What motivates you to do what you do?

In the movie Philadelphia, the character Tom Hanks played said that one of the coolest things
about being a lawyer is that sometimes you get to play a part in justice being done. In my practice,
that means negotiating a fair settlement for a deserving client, convincing an employer to reinstate
a wrongfully discharged employee, or persuading a jury to return a verdict that fairly compensates
my client for all she has lost. The prospect of playing a part in obtaining justice is what gets me to
the office each day.

What might someone be surprised to learn about you?

That I was one of the starting forwards on the Regina High School basketball team that had the
good fortune to win the Class A state championship in 1978. What I learned most from the
experience was the value of working hard with others to obtain a shared goal. I apply much of
what I initially learned playing basketball when representing clients. Through tireless effort and
teamwork, I strive to get the best possible result for my clients.

What do you do when you are not being an attorney?

I am an exercise fiend, and I spent much of my free time working out, riding my bike, or engaging
in some other form of physical activity. I am a lifetime learner and enjoy reading anything that is
written well. During the summer months, I love sitting by a swimming pool with my wife Dana,
drinking a cold beer, and doing absolutely nothing productive.

If you weren’t an attorney, what would you be doing?

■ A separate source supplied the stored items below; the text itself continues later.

-- ==== Sys2Proof/Machine/Operands.lean ====
section
/-! DEFINITION. Operand forms: clamping, the numbering of names (R198 to R200), the byte layouts of messages, notices and
archive records, the line check of R9, and the reading of a received overhead message (R16, R199) and of a management
request (R198) into the command it spells. -/
namespace Sys2Proof

/-! ## Codes of the operand names (R198, R199) -/

def Port.index : Port → Nat
  | .p1 => 1
  | .p2 => 2

def Slot.index : Slot → Nat
  | .s0 => 0
  | .s1 => 1

def PortSet.code : PortSet → Nat
  | .one => 1
  | .two => 2
  | .both => 3

def PortSet.ports : PortSet → List Port
  | .one => [.p1]
  | .two => [.p2]
  | .both => [.p1, .p2]

def Dir.code : Dir → Nat
  | .rx => 0
  | .tx => 1

def TestType.index : TestType → Nat
  | .lineVoltage => 0
  | .lineInsulation => 1
  | .lineLoop => 2
  | .portRinger => 3
  | .portLeak => 4

def TestType.ofIndex : Nat → Option TestType
  | 0 => some .lineVoltage
  | 1 => some .lineInsulation
  | 2 => some .lineLoop
  | 3 => some .portRinger
  | 4 => some .portLeak
  | _ => none

def Battery.code : Battery → Nat
  | .none => 0
  | .good => 1
  | .low => 2
  | .exhausted => 3

def BankId.code : BankId → Nat
  | .a => 0
  | .b => 1

def Destination.code : Destination → Nat
  | .priority => 0
  | .bulk => 1
  | .discard => 2

def Channel.code : Channel → Nat
  | .home => 0
  | .operator => 1

def ToneState.code : ToneState → Nat
  | .active => 0
  | .masked => 1
  | .retired => 2

end Sys2Proof

namespace Sys2Proof.Machine

/-! ## Numbers -/

/-- 00_scope.md: "replaced by the lowest value of the range, and a value above its range by the highest". -/
def clamp (lo hi x : Int) : Int := if x < lo then lo else if hi < x then hi else x

/-- A clamped value as a natural number, for ranges that start at 0 or above. -/
def clampNat (lo hi : Nat) (x : Int) : Nat := (clamp lo hi x).toNat

/-- Whether clamping changed the value. -/
def wasClamped (lo hi x : Int) : Bool := x < lo || hi < x

/-- A distance in cycle counts, "the value (count − now) modulo 256" (R1). -/
def ahead (count now : Nat) : Nat := (count + (256 - now % 256)) % 256

/-- "4..64 ahead". -/
def swapAhead (count now : Nat) : Bool := 4 ≤ ahead count now && ahead count now ≤ 64

/-- Difference of symbol counter values, modulo 2^32 (R69). -/
def posSub (a b : Nat) : Nat := (a + (4294967296 - b % 4294967296)) % 4294967296

/-- Increment with saturation. -/
def satInc (top n : Nat) : Nat := if n < top then n + 1 else n

/-! ## Codes -/

def portSetOf : Port → PortSet
  | .p1 => .one
  | .p2 => .two

/-- R199, R113. -/
def ReleaseReason.code : ReleaseReason → Nat
  | .onHook => 1
  | .disabled => 2
  | .timeout => 3
  | .capacity => 4

/-- R199, R111. -/
def RingRefusal.code : RingRefusal → Nat
  | .disabled => 1
  | .portBusy => 2
  | .capacity => 3
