/-- An off-hook reported as a wake while the supply is DORMANT and the port's source is on (R86, R89, R186). -/
def reportPortWake (p : Port) (s : State) : State :=
  if s.supply.state = .dormant ∧ s.supply.wakeSet.port p then
    let t := onPort p (fun r => { r with wakeMark := true }) s
    if batteryCarries s.supply.battery then takeWake (portReason p) t else t
  else s

/-- An off-hook in IDLE (R86). -/
def offHookInIdle (p : Port) (s : State) : State :=
  if s.line.state = .service then requestCall p s
  else reportPortWake p (onPort p PortRec.toNoService s)

/-- A port that enters IDLE with its loop off-hook has that taken as an off-hook in IDLE (R99). -/
def idleThenLoop (p : Port) (s : State) : State :=
  let t := onPort p PortRec.toIdle s
  if (t.port p).offHook then offHookInIdle p t else t

/-! ## Release (R109, R113) -/

/-- The slot is not FREE and not released. -/
def SlotRec.live (r : SlotRec) : Bool := !r.isFree && !r.released

/-- The slot is released; it becomes FREE at the next cycle boundary (R105). Its seizure wait stops at the release (log entry
57). -/
def markReleased (k : Slot) (s : State) : State := onSlot k (fun r => { r with released := true, wait := none }) s

/-- The message is the SEIZE of a slot. -/
def isSeize (k : Slot) : Msg → Bool
  | .seize _ j => j == k
  | _ => false

/-- The seizure wait of the slot is running (R109). -/
def SlotRec.seizing (r : SlotRec) : Bool := r.state == .reserved && r.use == some .outgoing && r.wait.isSome

/-- A release the part causes (R113): RELEASE with the reason, unless the slot's SEIZE has not begun transmission, when it
is removed and nothing is sent; a SEIZE begun leaves an answer to come (R109). An older SEIZE of the slot that is still unsent is
removed with it (log entry 76). -/
def releaseWith (k : Slot) (why : ReleaseReason) (s : State) : State :=
  let r := s.slot k
  if !r.live then s
  else if r.seizing then
    if unsent (isSeize k) s then markReleased k (withdraw (isSeize k) s)
    else
      offer (.release k why) (markReleased k (onSlot k (fun x => { x with stale := satInc 15 x.stale }) s))
  else offer (.release k why) (markReleased k s)

/-- The port goes on-hook (R82, R87, R88, R90). A TESTING or DISABLED port acts on nothing (R99). -/
def portOnHook (p : Port) (s : State) : State :=
  let r := s.port p
  match r.state with
  | .testing | .disabled | .ringing => s
  | .seizing | .connected =>
    let t := match r.slot with
      | some k => releaseWith k .onHook s
      | none => s
    onPort p PortRec.toIdle t
  | .refused | .noService | .silent | .idle => onPort p PortRec.toIdle s

/-! ## Digits (R83, R84) -/

/-- A digit or flash is handed to the port state (R84). -/
def handItem (p : Port) (x : DialItem) (s : State) : State :=
  match (s.port p).state with
  | .connected =>
    offer (match x with
      | .digit d => .digit p d
      | .flash => .flash p) s
  | .seizing =>
    onPort p (fun r =>
      if r.digits.length < 16 then { r with digits := r.digits ++ [x] }
      else { r with dialErrors := satInc 255 r.dialErrors }) s
  | _ => s

/-- The digit being dialled is complete (R83). -/
def completeDigit (p : Port) (s : State) : State :=
  let n := (s.port p).pulses
  let t := onPort p (fun r => { r with pulses := 0, make := none }) s
  if n = 0 then t
  else if n ≤ 10 then handItem p (.digit (n % 10)) (onPort p (fun r => { r with lastDigit := some (n % 10) }) t)
  else onPort p (fun r => { r with dialErrors := satInc 255 r.dialErrors }) t

/-- The buffered items are sent in order as the port enters CONNECTED from SEIZING (R84). -/
def sendDigits (p : Port) : List DialItem → State → State
  | [], s => s
  | x :: rest, s => sendDigits p rest (handItem p x s)

/-! ## Ring orders (R93 to R98, R112) -/

/-- The slot serves a ring order not yet answered (R112). -/
def SlotRec.ringing (r : SlotRec) : Bool := r.live && r.use == some .ring && r.state == .reserved

/-- The slot of the ring order in progress with this id: a RING slot not yet released (R111). -/
def orderSlot (s : State) (order : Nat) : Option Slot :=
  if s.slots.s0.live && s.slots.s0.use == some .ring && s.slots.s0.order == some order then some .s0
  else if s.slots.s1.live && s.slots.s1.use == some .ring && s.slots.s1.order == some order then some .s1
  else none

/-- A port of an order ended without an answer: to IDLE, its unit returned, its skipped flag cleared (R98). -/
def endRinging (k : Slot) (r : PortRec) : PortRec :=
  if r.state = .ringing ∧ r.slot = some k then { r.toIdle with skipped := false } else r

/-- The order of a slot ends without an answer: its ports enter IDLE and the slot is released (R98). The slot counts as in
use until its boundary, so the dormancy condition of R183 is first judged there. -/
def endOrder (k : Slot) (s : State) : State := markReleased k (onPorts (endRinging k) s)

/-- An off-hook on a RINGING port answers the order that its slot serves (R97, R112). -/
def ringTrip (p : Port) (s : State) : State :=
  let r := s.port p
  match r.slot, r.order with
  | some k, some o =>
    if !(s.slot k).ringing then s else
    let t := onSlot k (fun x =>
      { x with state := .active, party := .port p, last := some (Config.idleCode, Config.idleCode), concealed := 0 }) s
    let t := onPort p (fun x => { x.settled with state := .connected, slot := some k }) t
    let q := otherPort p
    let t := if (t.port q).state = .ringing ∧ (t.port q).slot = some k then onPort q PortRec.toIdle t else t
    offer (.answer o p k) t
  | _, _ => s
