-- ==== Sys2Proof/Machine/Loading.lean ====
section
/-! DEFINITION. The computations that fill and mend the RX banks: measured SNR (R21 to R23), the loading pass (R27 to R31),
tone margins (R32), and the evaluation of a tone swap (R33 to R35). -/
namespace Sys2Proof.Machine

/-! ## Measured SNR (R21 to R23) -/

/-- S after a sample: the first of PROBE sets it, later ones move it by floor((X − S + 4)/8) (R22); the sample is saturated
to 0..255 (R21). -/
def sampled (first : Bool) (s : Nat) (x : Int) : Nat :=
  let x := clamp 0 255 x
  if first then x.toNat else clampNat 0 255 ((s : Int) + (x - s + 4) / 8)

/-- Every RX tone takes its sample; a tone the samples do not list keeps S (log entry 5). -/
def takeSamples (first : Bool) : List Meas → List Int → List Meas
  | [], _ => []
  | ms, [] => ms
  | m :: ms, x :: xs => { m with s := sampled first m.s x } :: takeSamples first ms xs

/-- S follows a change of gain: S + (new gain − old gain), clamped to 0..255 (R23). -/
def followGains : List Meas → List Int → List Int → List Meas
  | m :: ms, old :: olds, new :: news =>
    { m with s := clampNat 0 255 ((m.s : Int) + (new - old)) } :: followGains ms olds news
  | ms, _, _ => ms

def gainsOf (bank : List ToneRec) : List Int := bank.map (·.gain)

/-! ## The loading pass (R28 to R31) -/

/-- "b_i is the largest b in 2..12 with T[b] ≤ E_i and b ≤ cap_i", searched from `b` down; 0 when there is none. -/
def largestBits (t : List Nat) (cap : Nat) (e : Int) : Nat → Nat
  | 0 => 0
  | b + 1 =>
    if 2 ≤ b + 1 ∧ b + 1 ≤ cap ∧ (threshold t (b + 1) : Int) ≤ e then b + 1 else largestBits t cap e b

/-- The five steps of R28 for one tone: its record from its zero-gain SNR, setting and index. -/
def loadTone (p : Pass) (mPass tone : Nat) (s0 : Int) (c : ToneSetting) : ToneRec :=
  let e := s0 + p.credit - mPass
  let b := if c.state = .active ∧ tone ≤ p.ceiling then largestBits p.thresholds c.cap e 12 else 0
  if b = 0 then ⟨0, 0⟩ else ⟨b, -(min (e - (threshold p.thresholds b : Int)) 10)⟩

/-- One full pass over all RX tones at a given M_pass. -/
def loadBank (p : Pass) (mPass : Nat) : Nat → List Int → List ToneSetting → List ToneRec
  | tone, s0 :: rest, c :: cs => loadTone p mPass tone s0 c :: loadBank p mPass (tone + 1) rest cs
  | _, _, _ => []

/-- The passes of one request at a voice floor: M_pass is lowered by 4, not below R, until the floor of 8 + 16·v_floor bits
is met or a pass at R falls short (R30). Gives whether it is met, the bank, and M_pass. `fuel` bounds the number of passes
(M is at most 63). -/
def lowerPasses (p : Pass) (vFloor : Nat) : Nat → Nat → Bool × List ToneRec × Nat
  | 0, m => (false, loadBank p m 33 p.s0 p.settings, m)
  | fuel + 1, m =>
    let bank := loadBank p m 33 p.s0 p.settings
    if 8 + 16 * vFloor ≤ bitTotal bank then (true, bank, m)
    else if m ≤ p.r then (false, bank, m)
    else lowerPasses p vFloor fuel (max (m - 4) p.r)

/-- What a pass hands to Line Control when it ends (R27): MET or SHORT, the bank written with its B, the M_pass that stands,
and the number of slots shed. -/
structure PassResult where
  met : Bool
  bank : List ToneRec
  newB : Nat
  mPass : Nat
  shed : Nat
  deriving DecidableEq, Repr

/-- The result of the passes at one voice floor, after `n` slots have been shed. -/
def passResult (p : Pass) (vFloor n : Nat) : PassResult :=
  let r := lowerPasses p vFloor 20 p.m
  ⟨r.1, r.2.1, bitTotal r.2.1, r.2.2, n⟩

/-- The rounds of a request at a voice floor, after `n` slots have been shed: a rate-shift pass short at R sheds a slot,
which leaves v_floor at once, and starts again from M; a training pass short at R, or a pass with v_floor 0, ends SHORT
(R31). -/
def passRounds (p : Pass) (n : Nat) : Nat → State → State × PassResult
  | 0, s => (s, passResult p 0 n)
  | v + 1, s =>
    if (passResult p (v + 1) n).met || p.training then (s, passResult p (v + 1) n) else passRounds p (n + 1) v (shed s)

/-- The inputs of a pass as they stand when it starts (R27). -/
def passInputs (training : Bool) (s : State) : Pass where
  training := training
  s0 := if training then s.tones.meas.map (fun m => (m.s : Int))
    else (s.tones.meas.zip (s.tones.active .rx)).map fun e => (e.1.s : Int) - e.2.gain
  settings := s.tones.rxSet
  thresholds := s.tones.thresholds
  credit := s.tones.credit
  m := s.tones.margins.m
  r := s.tones.margins.r
  ceiling := toneCeiling s
  holdCeiling := s.supply.state == .hold
  vFloor := if training then max 1 s.slots.inUse else s.slots.inUse
  bank := if training then .a else otherBank s.tones.rxActive
  ignored := false

/-- A request for a pass; one that comes while a pass is running waits (R27). -/
def requestPass (training : Bool) (s : State) : State :=
  match s.loader.running with
  | some _ => { s with loader.waiting := true }
  | none => { s with loader.running := some (passInputs training s) }

/-! ## Tone margins (R32) -/

/-- m_i = S_i + C − T[b_i]. -/
def toneMargin (t : List Nat) (credit s bits : Nat) : Int := (s : Int) + credit - threshold t bits

/-- The smallest tone margin over the loaded tones, `none` when no tone is loaded. -/
def leastMargin (t : List Nat) (credit : Nat) : List Meas → List ToneRec → Option Int
  | m :: ms, r :: rs =>
    let rest := leastMargin t credit ms rs
    if r.bits = 0 then rest
    else
      let x := toneMargin t credit m.s r.bits
      match rest with
      | none => some x
      | some y => some (min x y)
  | _, _ => none

/-- The line margin, "0 when the active RX bank has no loaded tone" (R32). -/
def lineMarginOf (t : Tones) : Int := (leastMargin t.thresholds t.credit t.meas (t.active .rx)).getD 0

/-! ## Swap evaluation (R33 to R35) -/

/-- A loaded tone as the evaluation sees it. -/
structure ToneView where
  tone : Nat
  bits : Nat
  gain : Int
  s : Nat
  cap : Nat
  state : ToneState
  margin : Int
  deriving DecidableEq, Repr

/-- Every RX tone of the active bank with its measurement, setting and margin. -/
def toneViews (t : List Nat) (credit : Nat) : Nat → List Meas → List ToneRec → List ToneSetting → List ToneView
  | i, m :: ms, r :: rs, c :: cs =>
    ⟨i, r.bits, r.gain, m.s, c.cap, c.state, toneMargin t credit m.s r.bits⟩ :: toneViews t credit (i + 1) ms rs cs
  | _, _, _, _ => []

/-- "A tone that is loaded while MASKED, RETIRED or above its cap" (R33). -/
def ToneView.faulty (v : ToneView) : Bool := v.state != .active || v.cap < v.bits

/-- Weaker in the order of R33: a faulty tone before any other, then the lower margin; ties keep the lower index. -/
def weaker (a b : ToneView) : Bool :=
  (a.faulty && !b.faulty) || (a.faulty == b.faulty && a.margin < b.margin)

/-- The weakest loaded tone not under a retry hold (R33). -/
def weakest (held : List (Nat × Nat)) (views : List ToneView) : Option ToneView :=
  views.foldl (fun best v =>
    if v.bits = 0 ∨ held.any (·.1 == v.tone) then best
    else
      match best with
      | none => some v
      | some w => if weaker v w then some v else some w) none

/-- The gain lift of R34: the least of three amounts. -/
def liftOf (m : Nat) (sum : Int) (v : ToneView) : Int := min (min ((m : Int) - v.margin) (10 - v.gain)) (-sum)

/-- The bits the weak tone gives up, and its bits after (R35). -/
def givenUp (v : ToneView) : Nat × Nat :=
  if v.state ≠ .active then (v.bits, 0)
  else if v.cap < v.bits then (v.bits - v.cap, v.cap)
  else if 3 ≤ v.bits then (1, v.bits - 1)
  else (v.bits, 0)

/-- The bits a candidate would carry after one placement: 1 more on a loaded tone, 2 on an unloaded one (R35). -/
def ToneView.after (v : ToneView) : Nat := if v.bits = 0 then 2 else v.bits + 1

/-- A candidate of R35 for a placement with `left` freed bits remaining. -/
def candidate (t : List Nat) (credit m ceiling weak left : Nat) (v : ToneView) : Bool :=
  v.tone != weak && v.state == .active && v.tone ≤ ceiling && v.after ≤ v.cap && v.after ≤ 12
    && (m : Int) ≤ toneMargin t credit v.s v.after && (0 < v.bits || 2 ≤ left)

/-- The candidate with the largest margin after the addition, ties to the lowest index (R35). -/
def bestCandidate (t : List Nat) (credit m ceiling weak left : Nat) (views : List ToneView) : Option ToneView :=
  views.foldl (fun best v =>
    if candidate t credit m ceiling weak left v then
      match best with
      | none => some v
      | some w =>
        if toneMargin t credit w.s w.after < toneMargin t credit v.s v.after then some v else some w
    else best) none

/-- Place the freed bits one placement at a time, each judged on the records as the last left them; `none` when a bit
cannot be placed (R35). -/
def placeBits (t : List Nat) (credit m ceiling weak : Nat) : Nat → Nat → List ToneView → Option (List ToneView)
  | 0, left, views => if left = 0 then some views else none
  | fuel + 1, left, views =>
    if left = 0 then some views
    else
      match bestCandidate t credit m ceiling weak left views with
      | none => none
      | some w =>
        placeBits t credit m ceiling weak fuel (left - (w.after - w.bits))
          (views.map fun v => if v.tone = w.tone then { v with bits := w.after } else v)

/-- The entries of the tones whose bits differ between two lists of views, in tone order. -/
def changedEntries : List ToneView → List ToneView → List SwapEntry
  | a :: as, b :: bs =>
    if a.bits = b.bits then changedEntries as bs else ⟨b.tone, b.bits, b.gain⟩ :: changedEntries as bs
  | _, _ => []

/-- The bit move of R35: an order of at most 4 entries, or none. The weak tone's entry stands first and the others in ascending
tone index, an order R35 does not give (log entry 55). -/
def bitMove (t : List Nat) (credit m ceiling : Nat) (views : List ToneView) (v : ToneView) : Option (List SwapEntry) :=
  let g := givenUp v
  match placeBits t credit m ceiling v.tone g.1 g.1 views with
  | none => none
  | some placed =>
    let es := ⟨v.tone, g.2, v.gain⟩ :: changedEntries views placed
    if es.length ≤ 4 then some es else none

/-- A swap evaluation (R33 to R35): the weak tone and the entries of its order, when there is one. -/
def evaluateSwap (s : State) : Option (Nat × List SwapEntry) :=
  let t := s.tones
  let m := t.margins.m
  let views := toneViews t.thresholds t.credit 33 t.meas (t.active .rx) t.rxSet
  match weakest s.shifts.held views with
  | none => none
  | some v =>
    if v.margin < (m : Int) - 8 ∨ v.faulty then
      let lift := liftOf m (gainSum (t.active .rx)) v
      if !v.faulty && 0 < lift && (m : Int) - 8 ≤ v.margin + lift then
        some (v.tone, [⟨v.tone, v.bits, v.gain + lift⟩])
      else (bitMove t.thresholds t.credit m (toneCeiling s) views v).map fun es => (v.tone, es)
    else none

/-- Write swap entries into a bank of a direction (R36, R37). -/
def writeEntries (d : Dir) (bank : List ToneRec) (es : List SwapEntry) : List ToneRec :=
  es.foldl (fun b e => if inDir d e.tone then b.set (e.tone - firstTone d) ⟨e.bits, e.gain⟩ else b) bank

end Sys2Proof.Machine
end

I’m not sure. I’ve wanted to be a trial attorney since watching To Kill a Mockingbird when I was
eight years old. It’s difficult seeing myself doing anything else. My father was a professor at
the University of Iowa for over forty years. He enjoyed teaching immensely. I have taught law
school classes at various times, and I could see myself doing something like that although I would
miss being in the courtroom. I enjoy writing, and I used to flirt with the desire of becoming a
journalist, a historian, or a writer. I concluded I would probably starve doing any of those and
went to law school instead. I think I made the correct choice.